━━ Data listing ━━

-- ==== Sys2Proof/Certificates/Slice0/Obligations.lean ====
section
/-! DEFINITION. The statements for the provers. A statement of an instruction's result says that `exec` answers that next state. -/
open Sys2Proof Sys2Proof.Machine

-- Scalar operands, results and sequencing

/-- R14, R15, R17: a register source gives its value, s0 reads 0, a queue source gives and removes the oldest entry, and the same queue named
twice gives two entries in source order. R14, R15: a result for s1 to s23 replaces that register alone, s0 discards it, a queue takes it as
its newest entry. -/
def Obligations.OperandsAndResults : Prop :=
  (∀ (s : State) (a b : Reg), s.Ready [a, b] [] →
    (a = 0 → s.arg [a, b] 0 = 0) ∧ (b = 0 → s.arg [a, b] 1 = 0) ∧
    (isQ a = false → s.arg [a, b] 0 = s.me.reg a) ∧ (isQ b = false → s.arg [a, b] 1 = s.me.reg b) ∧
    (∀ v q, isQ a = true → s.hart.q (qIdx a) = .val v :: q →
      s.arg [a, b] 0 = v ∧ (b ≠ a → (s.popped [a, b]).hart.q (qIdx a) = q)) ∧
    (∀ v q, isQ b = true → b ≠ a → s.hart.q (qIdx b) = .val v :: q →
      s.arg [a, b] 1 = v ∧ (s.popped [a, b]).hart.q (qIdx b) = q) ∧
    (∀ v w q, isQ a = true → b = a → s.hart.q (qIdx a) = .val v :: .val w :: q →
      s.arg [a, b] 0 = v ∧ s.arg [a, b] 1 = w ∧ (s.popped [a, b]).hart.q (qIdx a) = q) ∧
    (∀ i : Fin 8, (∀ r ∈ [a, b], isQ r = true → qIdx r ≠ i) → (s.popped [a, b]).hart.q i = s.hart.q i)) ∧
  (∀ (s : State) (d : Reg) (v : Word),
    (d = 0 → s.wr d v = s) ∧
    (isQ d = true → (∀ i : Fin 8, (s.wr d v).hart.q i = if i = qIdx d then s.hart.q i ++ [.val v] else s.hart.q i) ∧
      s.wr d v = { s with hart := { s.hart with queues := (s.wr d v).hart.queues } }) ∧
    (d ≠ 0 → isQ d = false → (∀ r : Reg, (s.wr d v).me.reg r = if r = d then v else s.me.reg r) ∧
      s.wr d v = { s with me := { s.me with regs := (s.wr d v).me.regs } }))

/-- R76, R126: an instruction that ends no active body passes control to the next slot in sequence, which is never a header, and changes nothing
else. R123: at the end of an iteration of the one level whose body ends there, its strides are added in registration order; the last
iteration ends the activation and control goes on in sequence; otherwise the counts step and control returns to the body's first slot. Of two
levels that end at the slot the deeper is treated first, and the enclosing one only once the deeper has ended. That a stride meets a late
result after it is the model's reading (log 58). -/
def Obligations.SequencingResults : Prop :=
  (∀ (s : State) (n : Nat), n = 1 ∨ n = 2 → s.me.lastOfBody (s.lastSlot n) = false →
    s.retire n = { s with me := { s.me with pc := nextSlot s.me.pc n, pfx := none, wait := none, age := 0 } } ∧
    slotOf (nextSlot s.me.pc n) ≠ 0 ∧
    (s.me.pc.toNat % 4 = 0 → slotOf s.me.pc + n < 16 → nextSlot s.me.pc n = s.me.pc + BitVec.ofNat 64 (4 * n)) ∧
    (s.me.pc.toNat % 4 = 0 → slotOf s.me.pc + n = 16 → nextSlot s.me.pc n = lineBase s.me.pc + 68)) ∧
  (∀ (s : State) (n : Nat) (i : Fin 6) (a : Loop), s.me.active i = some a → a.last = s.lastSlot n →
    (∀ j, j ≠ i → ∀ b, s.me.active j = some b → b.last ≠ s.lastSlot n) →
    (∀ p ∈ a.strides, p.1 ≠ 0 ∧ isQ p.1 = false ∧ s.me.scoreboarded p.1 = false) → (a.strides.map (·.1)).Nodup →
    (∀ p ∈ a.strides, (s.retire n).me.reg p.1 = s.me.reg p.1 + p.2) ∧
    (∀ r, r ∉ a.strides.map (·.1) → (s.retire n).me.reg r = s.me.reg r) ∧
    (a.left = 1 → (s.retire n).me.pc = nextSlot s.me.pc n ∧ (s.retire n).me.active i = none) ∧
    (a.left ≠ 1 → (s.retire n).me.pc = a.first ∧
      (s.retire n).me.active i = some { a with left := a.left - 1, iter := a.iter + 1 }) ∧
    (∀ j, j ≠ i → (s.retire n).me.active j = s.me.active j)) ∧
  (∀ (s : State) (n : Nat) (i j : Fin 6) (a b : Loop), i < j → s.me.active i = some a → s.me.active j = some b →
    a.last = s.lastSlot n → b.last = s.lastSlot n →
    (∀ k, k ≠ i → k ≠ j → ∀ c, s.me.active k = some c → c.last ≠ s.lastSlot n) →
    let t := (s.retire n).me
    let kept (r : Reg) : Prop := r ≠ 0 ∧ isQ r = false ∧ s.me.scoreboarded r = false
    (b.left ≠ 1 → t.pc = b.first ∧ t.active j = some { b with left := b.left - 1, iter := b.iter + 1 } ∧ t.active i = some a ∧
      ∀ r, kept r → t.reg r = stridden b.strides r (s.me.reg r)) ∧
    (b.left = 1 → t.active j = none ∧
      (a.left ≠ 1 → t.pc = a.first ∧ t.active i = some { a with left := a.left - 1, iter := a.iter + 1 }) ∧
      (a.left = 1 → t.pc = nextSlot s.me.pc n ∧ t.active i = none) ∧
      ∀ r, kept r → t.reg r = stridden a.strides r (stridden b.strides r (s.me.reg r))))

━━━

**What the task asks**
Leave out every line above except those from the line with "(∀ k, k ≠ i → k ≠ j" up to and including the line with "(s.me.reg r)) ∧", and copy those exactly.

**Solution for this problem**
    (∀ k, k ≠ i → k ≠ j → ∀ c, s.me.active k = some c → c.last ≠ s.lastSlot n) →
    let t := (s.retire n).me
    let kept (r : Reg) : Prop := r ≠ 0 ∧ isQ r = false ∧ s.me.scoreboarded r = false
    (b.left ≠ 1 → t.pc = b.first ∧ t.active j = some { b with left := b.left - 1, iter := b.iter + 1 } ∧ t.active i = some a ∧
      ∀ r, kept r → t.reg r = stridden b.strides r (s.me.reg r)) ∧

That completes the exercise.